The object of affection on “Ruin My Life”, meanwhile, seems like bad news: “I want you to ruin my life,” she begs over and over, atop a slinky beat. “I want you to f*** up my nights.” It’s the oldest track on the album – it’s been out since 2018 – and it’s racked up 500 million streams. Larsson knows it’s “not very empowering” – but not everything needs to be. “It has a positive aura – it’s quite unapologetic,” she says, “It’s like, ‘Ruin my f***ing life then.’ I’m so not ashamed of feeling weak, or like I’m struggling, because everybody does. And if you act like you don’t, then you’re lying. And I think there’s a relatability in that that people do enjoy.”

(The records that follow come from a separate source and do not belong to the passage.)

-- ==== Sys2Proof/Machine/Dispatch.lean ====
section
/-! DEFINITION. The meaning of each operation, one arm per row of the opcode table. -/

namespace Sys2Proof.Machine

/-- A request run whole, from the state in which it has been latched to its end event, or to the `Xfer` at which the
transport does not answer. -/
def exec (i : Instr) (s : State) : Host.Outcome State Fault Refusal :=
  match i with
  | .crcInit => Sys2Proof.Machine.execCrcInit s
  | .crcStep d => Sys2Proof.Machine.execCrcStep d s
  | .readReg r => Sys2Proof.Machine.execReadReg r s
  | .writeReg r d => Sys2Proof.Machine.execWriteReg r d s
  | .angleDiscrete => Sys2Proof.Machine.execAngleDiscrete s
  | .angleBurst => Sys2Proof.Machine.execAngleBurst s
  | .autoZero => Sys2Proof.Machine.execAutoZero s
  | .progEeprom => Sys2Proof.Machine.execProgEeprom s

end Sys2Proof.Machine
end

In an age of social media, even the biggest pop stars on the planet are expected to show us the grimy details of their lives. Does relatability come at the expense of mystique? “These days, people don’t listen to your music because they feel like you’re an unreachable superstar, they do it because they feel like they’re almost supporting a friend,” says Larsson. “But Beyonce, who is my biggest idol, I don’t want her to be a real person. It’s weird. I want to keep her on this pedestal and I want to keep her ‘Godified’ – make her bigger than a person, because she’s influenced so much of my life that she’s almost like this mythical creature. And by being so accessible, it does take away the huge stardom that people used to have, where the only time they could see them was literally if they went to their concerts.”

Still, this past year, the internet has been the only way Larsson’s fans can have any access to her at all. Concerts have been out of the question. “It’s been sucky honestly,” says Larsson. “Seeing numbers and views and likes is not the same thing as seeing real people at shows or festivals. I’m like, ‘Is this even what I want to do?’ Because I haven’t done what I love for a long time.”

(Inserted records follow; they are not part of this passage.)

-- ==== Sys2Proof/Tests/Slice0.lean ====
section
/-! SUPPORT. Tests. Expected values come from the spec: its encodings (30_encoding.md) and its vectors (95_test_vectors.md),
named in each docstring. Then one witness for the hypotheses of each statement. -/

namespace Sys2Proof.Tests

open Sys2Proof.Machine

/-! ### Helpers -/

/-- The state of an outcome. -/
def nextOf (o : Host.Outcome State Fault Refusal) : Option State :=
  match o with
  | .next s => some s
  | .fault _ => none
  | .refused _ => none

/-- Whether an outcome is the refusal of a request while BUSY = 1. -/
def isRefused (o : Host.Outcome State Fault Refusal) : Bool :=
  match o with
  | .refused .reqWhileBusy => true
  | _ => false

/-- The block after reset with CRC_EN = `c`, the default parameters, and these answers to come. -/
def block (c : Bool) (answers : List Answer) : State := { State.powerOn Params.default c with answers := answers }

/-- An answer to a transfer of three bytes. -/
def ans3 (st : Word) (rx0 rx1 rx2 : Byte) : Answer := ⟨st, rx0, rx1, rx2, 0, 0, 0⟩

/-- The block after the request word `w` has run. -/
def ran (w : Nat) (s : State) : Option State := nextOf (step (s.withFetchWord 32 w))

/-- The block after the act `i`. -/
def acted (i : Input) (s : State) : Option State := nextOf (step { s with inputs := [i] })

/-- The host-visible registers but STATUS: XFER_CODE, RESULT_DATA, RAW_ANGLE, FRAME, CRC_ACC. -/
def regs (s : State) : Word × Byte × RawAngle × Word × Byte :=
  (s.xferCode, s.resultData, s.rawAngle, s.frame.word, s.crcAcc)

/-- STATUS. -/
def status (s : State) : Word := s.statusWord s.cs

/-- The bytes sent, transfer by transfer. -/
def sent (s : State) : List (List Byte) :=
  s.bus.filterMap fun e => match e with
    | .xfer tx _ _ => some tx
    | _ => none

/-- An idle block with this act next. -/
def next1 (i : Input) : State := { block true [] with inputs := [i] }

/-- A block waiting for the transport with this act next. -/
def waiting1 (i : Input) : State :=
  { block false [ans3 0 0 0 1] with
    phase := .bus (.readReg 0xFF) .xfer, cs := true, frame := ⟨0, 3, 0xFF, 0, 0⟩
    bus := [.csWrite false, .csWrite true], held := [⟨⟨0, 0, 0, 0, 0⟩, false⟩], inputs := [i] }

/-! ### Decode: words written out bit by bit from R74 -/

/-- R74, CRC_INIT's pattern. -/
theorem test_decode_crcInit : decode 0b00000000000000000000000000000001 = .instr .crcInit := by decide

/-- R74, CRC_STEP's pattern with d = 0x31 (R83). -/
theorem test_decode_crcStep : decode 0b00000000001100010000000000000010 = .instr (.crcStep 0x31) := by decide

/-- R74, READ_REG's pattern with r = 0x0A (R83). -/
theorem test_decode_readReg : decode 0b00000000000000000000101000000011 = .instr (.readReg 0x0A) := by decide

/-- R74, WRITE_REG's pattern with r = 0x0A, d = 0x58 (R83). -/
theorem test_decode_writeReg : decode 0b00000000010110000000101000000100 = .instr (.writeReg 0x0A 0x58) := by decide

/-- R74, ANGLE_DISCRETE's pattern. -/
theorem test_decode_angleDiscrete : decode 0b00000000000000000000000000000101 = .instr .angleDiscrete := by decide

/-- R74, ANGLE_BURST's pattern. -/
theorem test_decode_angleBurst : decode 0b00000000000000000000000000000110 = .instr .angleBurst := by decide

/-- R74, AUTO_ZERO's pattern. -/
theorem test_decode_autoZero : decode 0b00000000000000000000000000000111 = .instr .autoZero := by decide

/-- R74, PROG_EEPROM's pattern. -/
theorem test_decode_progEeprom : decode 0b00000000000000000000000000001000 = .instr .progEeprom := by decide

/-- 95_test_vectors.md 2.1: the invalid words, by what is wrong with them. -/
theorem test_decode_invalid :
    [0x00000000, 0x00000009, 0x0000000F, 0x00000013, 0x01000001, 0xFFFFFF04, 0x00000101, 0x00000102, 0x00010003,
      0x00000306, 0x00550007].map decode =
    [.invalid .opUnassigned, .invalid .opUnassigned, .invalid .opUnassigned, .invalid .mbz0NotZero,
      .invalid .mbz1NotZero, .invalid .mbz1NotZero, .invalid .regNotZero, .invalid .regNotZero, .invalid .dataNotZero,
      .invalid .regNotZero, .invalid .dataNotZero] := by decide

/-- 95_test_vectors.md 2.1: operands at their greatest value. -/
theorem test_encode_edges :
    encode (.crcStep 0xFF) = 0x00FF0002 ∧ encode (.readReg 0xFF) = 0x0000FF03 ∧
    encode (.writeReg 0xFF 0xFF) = 0x00FFFF04 := by decide

/-- The host's numbering: the whole word, and a word cut to fewer bits. -/
theorem test_decodeTableWord :
    decodeTableWord 32 0x00580A04 = some (.writeReg 0x0A 0x58) ∧ decodeTableWord 32 0x00000013 = none ∧
    decodeTableWord 8 0x00580A04 = some (.writeReg 0 0) := by decide

/-! ### WellFormed: the assembler's checks (R81) -/

/-- A wrong operand count is refused. -/
theorem test_count_refused :
    (Line.op .crcInit [.num 0]).countOk = false ∧ (Line.op .writeReg [.num 0x0A]).countOk = false ∧
    (Line.op .writeReg [.num 0x0A]).request Params.default = none := by decide

/-- An operand out of 0..255 is refused. -/
theorem test_range_refused :
    (Line.op .readReg [.num 256]).rangeOk Params.default = false ∧
    (Line.op .readReg [.num 256]).request Params.default = none := by decide

/-- Good lines are accepted, one with a parameter name. -/
theorem test_lines_accepted :
    (Line.op .readReg [.num 255]).request Params.default = some (.readReg 0xFF) ∧
    (Line.op .readReg [.param .regCrc]).request Params.default = some (.readReg 0x06) := by decide

/-- 95_test_vectors.md P1, lines of it as text, with blanks and comments. -/
theorem test_assemble :
    assembleText Params.default
      "        CRC_INIT            ; 0x00000001\n        WAIT\n\n  CRC_STEP 0x31 ; x\n RD CRC_ACC\n .word 0x00000102 ; raw" =
      some [.issue 0x00000001, .wait, .issue 0x00310002, .read 6, .issue 0x00000102] := by decide

/-- 95_test_vectors.md P3's first request, with a decimal operand, a parameter name, and the assembly errors of R81. -/
theorem test_assemble_operands :
    assembleText Params.default "WRITE_REG 0x09, 63" = some [.issue 0x003F0904] ∧
    assembleText Params.default "READ_REG REG_CRC" = some [.issue 0x00000603] ∧
    assembleText Params.default "READ_REG 256" = none ∧ assembleText Params.default "WRITE_REG 1" = none ∧
    assembleText Params.default "CRC_STEP 0xG1" = none := by decide

/-! ### The operations, one step each -/

/-- 95_test_vectors.md 2.2: CRC_INIT from CRC_ACC = 0x5A. -/
theorem test_crcInit :
    (ran 0x00000001 { block false [] with crcAcc := 0x5A, kind := 6, xferCode := 9 }).map (fun t => (regs t, t.kind)) =
      some ((0, 0, 0, 0, 0x00), 0) := by decide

She eventually decided that, yes, it is what she wants to do. “My boyfriend reminded me, ‘It’s a part of who you are, and you’ve been doing this since way before anybody knew about you.’ It’s like a form of therapy for me, and no one can take that away from me.”

But why stop at music? “I hate that life is so short and I want to do a million different things,” she says. “I want to be a teacher, I want to be a pilot, I want to be a doctor and a lawyer and I want to be a director, and I want to make movies and be an actor. But I’m really bad at just doing things for the fun of it. If I paint, I can’t just paint, I need to have the best painting. If I go and ride horses, I’m like, ‘OK, so I’m going to be on the national team in a year. I have to win gold.’” She laughs. “It’s just the person I am, I guess.”